Maybe I should have asked the question differently.

I have a new HACR / HVAC unit being installed on top of an

existing restaurant. They currently do not have a receptacle

anywhere on the roof (RE: Article 210.63).

Since they are installing a new unit, I have requested that

they also install a compliant receptacle per Article 210.63.

What is the code compliant manner in which to accomplish this?

If power is off to this one rooftop unit (i.e. - the circuit is not

active), how can servicing & maintenance be performed

according to Article 210.63?

Please list any applicable Articles. Again, we are using the

2008 NEC.

Thanks!


----------



## chris kennedy (Apr 26, 2012)

Dennis said:
			
		

> The new rule about readily accessible for the gfci had some inspectors saying that since you need a ladder to get to the roof then the roof top gfci could not be on the roof but had to be somewhere accessible.


You must be kidding.



> 210.63 Heating, Air-Conditioning, and Refrigeration Equipment Outlet.A 125-volt, single-phase, 15- or 20-ampere-rated receptacle outlet shall be installed at an accessible location for the servicing of heating, air-conditioning, and refrigeration equipment. The receptacle shall be located on the same level and within 7.5 m (25 ft) of the heating, air-conditioning, and refrigeration equipment. The receptacle outlet shall not be connected to the load side of the equipment disconnecting means.
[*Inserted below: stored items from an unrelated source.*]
-- ==== Sys2Proof/WellFormed.lean ====
section
/-! DEFINITION. Well-formed commands: every operand that stands for a field of a frame, packet or record fits the field's
width in the spec. A command outside these is one that no sender can put on a wire. -/

namespace Sys2Proof

/-- A session number of 4 bytes and a body of at most 16 MiB (R434, R442). -/
def Frame.wf (f : Frame) : Bool := decide (f.session < 2 ^ 32) && decide (f.body.length ≤ 16777216)

/-- The byte fields of a management body (R416). -/
def Mgmt.wf (m : Mgmt) : Bool := decide (m.run < 256) && decide (m.seg < 256) && decide (m.module < 256)

/-- A forwarded command carries a well-formed frame. -/
def HostCmd.wf (h : HostCmd) : Bool := h.frame.wf

/-- A flit of 240 payload bytes on one codeword or two; the command is that of its `TYPE`, or any where its `TYPE` is reserved (R381,
R382). -/
def Flit.wf (f : Flit) (typ : Nat) : Bool :=
  (decide (f.errs.length = 1) || decide (f.errs.length = 2)) && f.errs.all (fun e => decide (e ≤ 544))
    && decide (f.payload.length ≤ 240) && (decide (f.typ.toNat = typ) || decide (4 < f.typ.toNat))

/-- 18 physical lanes (R376). -/
def TrainFind.wf (f : TrainFind) : Bool := decide (f.seen.length = 18) && decide (f.counts.length = 18)

/-- RUN, SEGMENT and LEN of a packet, and a payload of at most LEN bytes for an operation that carries one (R404). -/
def Packet.wf (p : Packet) : Bool :=
  decide (p.run ≤ 64) && decide (p.seg < 64) && decide (p.len ≤ 4096) && decide (p.len % 8 = 0)
    && decide (p.payload.length ≤ 4096)

/-- Fields of an exchange segment (R253, R404). -/
def ExSegment.wf (x : ExSegment) : Bool :=
  decide (x.seg < 64) && decide (x.run ≤ 64) && decide (x.round < 65536) && decide (x.rowsField < 2 ^ 32)
    && decide (x.rowBytes < 2 ^ 32) && x.runs.all (fun r => decide (r.1 < 65536 ∧ r.2 < 2 ^ 32))
    && x.rows.all (fun r => decide (r.batchRow < 2 ^ 32 ∧ r.rank < 256)) && x.counts.all (fun c => decide (c < 2 ^ 32))

/-- WINDOW and SESSION of a Brosin header (R434). -/
def BrosinHdr.wf (h : BrosinHdr) (typ payload : Nat) : Bool :=
  decide (h.window ≤ 1024) && decide (h.session < 2 ^ 32) && decide (h.len < 2 ^ 16) && decide (h.udp = payload)
    && (decide (h.typ.toNat = typ) || decide (h.typ = 0) || decide (10 < h.typ.toNat))

/-- A failed residue check is on one of 64 tokens and on a K position that a tile can have; residues differ modulo 127 (R117,
R120, R137). -/
def ResidueErr.wf (e : ResidueErr) : Bool :=
  decide (e.token < 64) && decide (e.pos < 4096) && decide (1 ≤ e.delta) && decide (e.delta ≤ 126)

/-- Residues of ballast differ modulo 127 (R137, R153). -/
def EstimateInput.wf (e : EstimateInput) : Bool := e.errs.all (fun x => decide (1 ≤ x.delta) && decide (x.delta ≤ 126))

/-- A CXL link trains at x16 or x8 and at 64 or 32 GT/s (R320). -/
def CxlDevice.wf (d : CxlDevice) : Bool := [16, 8].contains d.width && [64, 32].contains d.rate

/-- GDDR7 trains at 40, 36, 32 or 28 Gbit/s, each memory-port die at a rate of its own (R313). -/
def StageResult.wf (r : StageResult) : Bool := decide (r.mdRates.length ≤ 4) && r.mdRates.all (fun x => [40, 36, 32, 28].contains x)

/-- The check of every command. -/
def Instr.wf : Instr → Bool
  | .registerWrite _ _ => true
  | .domEnable _ => true
  | .domDisable _ => true
  | .mxResidueInject _ _ => true
  | .lxQstatClear _ _ _ => true
  | .mxCtrClear _ _ => true
  | .vxCtrClear _ _ => true
  | .txCtrClear _ _ => true
  | .lxCtrClear _ _ => true
  | .exCtrClear _ _ => true
  | .svCtrClear _ _ => true
  | .svPCtrClear _ _ _ => true
  | .kvCtrClear _ _ => true
  | .memCtrClear _ => true
  | .cxlCtrClear _ _ => true
  | .pnCtrClear _ _ => true
  | .fabCtrClear _ => true
  | .ceCtrClear _ _ => true
  | .hpCtrClear _ => true
  | .nxCtrClear _ => true
  | .arbCtrClear _ => true
  | .intCtrClear _ => true
  | .derCtrClear _ => true
  | .pwrCtrClear _ => true
  | .fwlCtrClear _ => true
  | .memCtrlWrite _ => true
  | .memIlvSizeWrite _ => true
  | .memClearDone => true
  | .pnSizeWrite _ _ => true
  | .pnPQuotaWrite _ _ _ => true
  | .fabPortRetrain _ _ => true
  | .fabPortCtrlWrite _ _ => true
  | .pwrCapWrite _ _ => true
  | .pwrHeartbeatWrite _ => true
  | .pwrHbCtrlWrite _ => true
  | .timeSyncSend _ => true
  | .timeSync _ _ _ _ _ _ => true
  | .tbUnlocked _ => true
  | .tbPathFail => true
  | .ptpSync _ => true
  | .ppsOutPulse => true
  | .ppsInEdge => true
  | .tickStart _ => true
  | .voteCast _ => true
  | .waitFrameSend _ => true
  | .vote m => m.wf
  | .wait m => m.wf
  | .pass m => m.wf
  | .retract m => m.wf
  | .retractAck m => m.wf
  | .abort m => m.wf
  | .commit m => m.wf
  | .commitApply _ => true
  | .silentTimeout _ _ => true
  | .rejoinTimeout _ => true
  | .masterFailover _ => true
  | .settings m _ => m.wf
  | .admissionClose _ => true
  | .nop _ _ => true
  | .br _ _ => true
  | .call _ _ => true
  | .ret _ _ => true
  | .loop _ _ => true
  | .loopw _ _ => true
  | .breakLoop _ _ => true
  | .segend _ _ => true
  | .stepend _ _ => true
  | .trap _ _ => true
  | .illegalOpcode _ _ => true
  | .add _ _ => true
  | .sub _ _ => true
  | .mul _ _ => true
  | .mulh _ _ => true
  | .and _ _ => true
  | .or _ _ => true
  | .xor _ _ => true
  | .shl _ _ => true
  | .shr _ _ => true
  | .sra _ _ => true
  | .min _ _ => true
  | .max _ _ => true
  | .clz _ _ => true
  | .addi _ _ => true
  | .li _ _ _ => true
  | .sel _ _ => true
  | .cmp _ _ => true
  | .plog _ _ => true
  | .ld _ _ => true
  | .st _ _ => true
  | .atom _ _ => true
  | .rdsr _ _ => true
  | .waitv _ _ => true
  | .waitvPoll _ => true
  | .tdld _ _ => true
  | .tdst _ _ => true
  | .tdmov _ _ => true
  | .tdset _ _ => true
  | .tdget _ _ => true
  | .tdadd _ _ => true
  | .tdseti _ _ _ => true
  | .qopen _ _ => true
  | .qclose _ _ => true
  | .qsync _ _ => true
  | .qstat _ _ => true
  | .streamStall _ _ => true
  | .waitLimit _ => true
  | .mxld _ _ => true
  | .mxLoadComplete _ _ => true
  | .mxrun _ f => f.err.all ResidueErr.wf
  | .mxout _ _ => true
  | .mxsave _ _ => true
  | .mxrst _ _ => true
  | .mxwalk _ f => f.err.all ResidueErr.wf
  | .vxFp32Op _ _ => true
  | .vxInt32Op _ _ => true
  | .vxTranscendental _ _ => true
  | .vxRowReduction _ _ => true
  | .vxCvt _ _ => true
  | .vxLadd _ _ => true
  | .quant _ _ => true
  | .dequant _ _ => true
  | .convert _ _ => true
  | .transpose _ _ => true
  | .gather _ _ => true
  | .scatter _ _ => true
  | .tld _ _ => true
  | .tst _ _ => true
  | .route _ _ => true
  | .dispatch _ _ => true
  | .waitin _ _ => true
  | .returnRows _ _ => true
  | .combine _ _ => true
  | .exQuery _ _ => true
  | .countRecord _ x => x.wf
  | .dispatchSegment _ x => x.wf
  | .returnSegment _ x => x.wf
  | .shipSegment _ x => x.wf
  | .exCountTimeout _ _ => true
  | .exDataTimeout _ _ => true
  | .alloc _ _ => true
  | .kvPage _ _ => true
  | .draftsync _ _ => true
  | .yield _ _ => true
  | .kvPageCopyDone _ _ entry => decide (entry < 65536)
  | .sample _ _ => true
  | .stopchk _ _ => true
  | .claim _ _ => true
  | .fence _ _ => true
  | .bar _ _ => true
  | .allreduceSum _ _ => true
  | .reduceSum _ _ => true
  | .reduceScatterSum _ _ => true
  | .allreduceMax _ _ => true
  | .allgather _ _ => true
  | .broadcast _ _ => true
  | .barrier _ _ => true
  | .cwait _ _ => true
  | .digest _ _ => true
  | .audb _ _ => true
  | .aude _ _ => true
  | .memScrub _ bad => decide (bad < 69)
  | .frameRetireCopyDone _ frame => decide (frame < 2 ^ 29)
  | .cxlTrained _ dev => dev.wf
  | .cxlLinkDown _ => true
  | .cxlTimeout _ _ => true
  | .pnFillComplete _ => true
  | .tcEpochEnd => true
  | .tcCopyDone frame => decide (frame < 2 ^ 29)
  | .tcHitFallback frame => decide (frame < 2 ^ 29)
  | .modelLoad f => f.wf
  | .manifestReceive m _ _ => m.wf
  | .report m _ shard => m.wf && decide (shard < 65536)
  | .shardFetchStart _ _ shard => decide (shard < 65536)
  | .shardVerify _ _ shard _ => decide (shard < 65536)
  | .shardFetchTimeout _ _ shard => decide (shard < 65536)
  | .shardRetryTimer _ _ shard => decide (shard < 65536)
  | .shardResendRequest _ _ shard _ => decide (shard < 65536)
  | .modelActivate f => f.wf
  | .modelDrop f => f.wf
  | .modelRepair f => f.wf
  | .modelQuery f => f.wf
  | .laneSerWindow _ _ count => decide (count < 2 ^ 32)
  | .laneLockLoss _ _ => true
  | .laneCtl _ _ _ x => x.flit.wf 4 && decide (x.pair < 16)
  | .laneMoveTimeout _ => true
  | .dataFlit _ fl => fl.wf 1
  | .nak _ fl => fl.wf 2
  | .idleFlit _ fl => fl.wf 0
  | .linkNakLimit _ => true
  | .linkRxTimeout _ => true
  | .portTrain _ => true
  | .trainStageComplete _ found => found.wf
  | .trainStageTimeout _ => true
  | .ident _ fl => fl.wf 3
  | .fabricMap f => f.wf
  | .linkState m _ _ => m.wf
  | .linkStateTimer => true
  | .read pk => pk.wf
  | .write pk => pk.wf
  | .atomAdd pk => pk.wf
  | .atomMax pk => pk.wf
  | .atomCas pk => pk.wf
  | .atomSwap pk => pk.wf
  | .atomLadd pk => pk.wf
  | .readResp pk => pk.wf
  | .writeAck pk => pk.wf
  | .atomResp pk => pk.wf
  | .collPart pk => pk.wf
  | .collResult pk => pk.wf
  | .fabDeadTimeout _ => true
  | .fabHeldTimeout _ => true
  | .ceCollTimeout _ _ inst => decide (inst < 2 ^ 32)
  | .hostLaneFail _ => true
  | .arpRequest _ => true
  | .neighborSolicitation _ => true
  | .echoRequest _ _ _ => true
  | .mkaFrame _ => true
  | .openReq _ _ h payload => h.wf 1 payload.length
  | .openOk h payload => h.wf 2 payload.length
  | .close h payload => h.wf 3 payload.length
  | .data h payload => h.wf 4 payload.length
  | .ack h payload => h.wf 5 payload.length
  | .keepalive h payload => h.wf 6 payload.length
  | .eventAck h payload => h.wf 8 payload.length
  | .net h payload => h.wf 9 payload.length
  | .ackTimer session => decide (session < 2 ^ 32)
  | .brosinRto session => decide (session < 2 ^ 32)
  | .keepaliveTimer session => decide (session < 2 ^ 32)
  | .sessionTimeout session => decide (session < 2 ^ 32)
  | .hostNop f => f.wf
  | .unknownCommand _ f => f.wf
  | .submit f => f.wf
  | .cancel f => f.wf
  | .forward m f => m.wf && f.wf
  | .intake m cmds => m.wf && cmds.all HostCmd.wf
  | .resultRead f => f.wf
  | .resultAck f => f.wf
  | .programInstall f => f.wf
  | .programRemove f => f.wf
  | .pnLoad f => f.wf
  | .pnPin f => f.wf
  | .pnUnpin f => f.wf
  | .pnDrop f => f.wf
  | .pnQuery f => f.wf
  | .memRead f => f.wf
  | .memWrite f => f.wf
  | .regRead f => f.wf
  | .regWrite f => f.wf
  | .channelOpen f => f.wf
  | .channelClose f => f.wf
  | .getVersion h msg => h.wf 10 msg.length
  | .getCapabilities h msg => h.wf 10 msg.length
  | .negotiateAlgorithms h msg => h.wf 10 msg.length
  | .getDigests h msg => h.wf 10 msg.length
  | .getCertificate h msg => h.wf 10 msg.length
  | .challenge h msg => h.wf 10 msg.length
  | .getMeasurements h msg => h.wf 10 msg.length
  | .chunkSend h msg => h.wf 10 msg.length
  | .chunkGet h msg => h.wf 10 msg.length
  | .spdmUnsupportedRequest h msg => h.wf 10 msg.length
  | .arbWindowEnd _ _ => true
  | .agentDeadline _ _ => true
  | .partQuery f => f.wf
  | .preempt f => f.wf
  | .preemptHoldEnd _ => true
  | .replayStart _ => true
  | .replayComplete _ _ => true
  | .scanStart _ => true
  | .scanComplete _ _ => true
  | .watchExpire _ => true
  | .spareScanDue _ => true
  | .rotateDue _ => true
  | .pllLockLoss _ => true
  | .intSnapshotRead f => f.wf
  | .intSnapshotClear f => f.wf
  | .derQuery f => f.wf
  | .derQuarantine f => f.wf
  | .derScan f => f.wf
  | .inputRise => true
  | .inputLow => true
  | .inputFail => true
  | .inputHigh => true
  | .pwrEnRise _ => true
  | .pwrEnFall => true
  | .rampDownDone => true
  | .staggerEnd => true
  | .modReset => true
  | .shelfAlert => true
  | .shelfAlertClear => true
  | .powerEstimate e => e.wf
  | .calibration _ meanE vin => decide (meanE < 2 ^ 32) && decide (vin < 65536)
  | .thermalSample _ => true
  | .heartbeatTimeout => true
  | .siteUnparkDone _ => true
  | .pwrCap f => f.wf
  | .pwrHeartbeat f => f.wf
  | .pwrQuery f => f.wf
  | .secEnroll f => f.wf
  | .secChange f => f.wf
  | .secQuery f => f.wf
  | .secKeyLoad f => f.wf
  | .secKeyErase f => f.wf
  | .secRecordRead f => f.wf
  | .secReport f => f.wf
  | .secRecordLoad f => f.wf
  | .rampStageComplete r => r.wf
  | .bringupStageTimeout => true
  | .tbRoleTimeout => true
  | .uartStageLine => true
  | .bootFwWrite f => f.wf
  | .bootFwActivate f => f.wf
  | .bootFwCommit f => f.wf
  | .bootResetCold f => f.wf
  | .bootResetWarm f => f.wf
  | .bootPartReset f => f.wf
  | .bootCoreReset f => f.wf
  | .trialReadyTimeout => true
  | .trialTimeout => true
  | .i3cSetdasa _ => true
  | .i3cEntdaa _ => true
  | .i3cRegisterRead _ => true
  | .i3cRegisterWrite _ _ => true
  | .i3cPrivateRead => true
  | .modResetNRelease => true
  | .hostPortTrained => true
  | .flashRecordWritten => true
  | .gddr7Refresh _ _ => true

end Sys2Proof
end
And there is nothing there saying 'dedicated circuit'.


----------



## Dennis (Apr 27, 2012)

chris kennedy said:
			
		

> You must be kidding.And there is nothing there saying 'dedicated circuit'.


I agree- never said it needed a dedicated circuit-- I was asking if the op was asking that question.  Any general circuit will work.  As far as the NEC requiring one to install a receptacle when replacing an existing unit then I would say it does not give us guidance.  I agree one should be there but I don't see an article requiring it.


----------



## steveray (Apr 27, 2012)

Most of the new HVAC units (rooftops) I have seen lately, come with a receptacle built in.....then the fight is just wether or not it needs or has an in use cover......


----------



## globe trekker (Apr 27, 2012)

> Most of the new HVAC units (rooftops) I have seen lately, come with areceptacle built in. then the fight is just wether or not it needs or has an in use
> 
> cover.......


If the circuit is not energized to the rooftop unit, with the electrical receptacle inside of it,how can servicing & maintenance be performed? Also, if the receptacle is located

inside the equipment itself, wouldn't this nullify the requirements of Article 210.63

(i.e. - "The receptacle shall not be connected to the load side... ")?

Ya'lls thoughts...


----------



## Dennis (Apr 27, 2012)

globe trekker said:
			
		

> If the circuit is not energized to the rooftop unit, with the electrical receptacle inside of it,how can servicing & maintenance be performed? Also, if the receptacle is located
> 
> inside the equipment itself, wouldn't this nullify the requirements of Article 210.63
> 
> ...


I don't believe the a/c unit needs to satisfy the NEC requirements since this is part of the listed product.  I believe the receptacle is connected thru a transformer to give the 120V needed, not sure if they use the tap rule or whether or not there is fuse protection.  Either Chris will know this better than I.


----------



## Dennis (Apr 27, 2012)

Some residential a/c are on the roof and I have never seen a residential unit with a recep.  It would be nice not to have to worry about it.


----------



## globe trekker (Apr 27, 2012)

Thanks Dennis for the insights!

If I may once again, draw upon your (and others) experience, if the circuit feeding the new

rooftop unit is not active, including the receptacle (that may be) inside the unit, how will

serving & maintenance be performed? Would a completely new circuit be required to

be installed, just to provide the Servicing & Maintenance capabilities of Article 210.63?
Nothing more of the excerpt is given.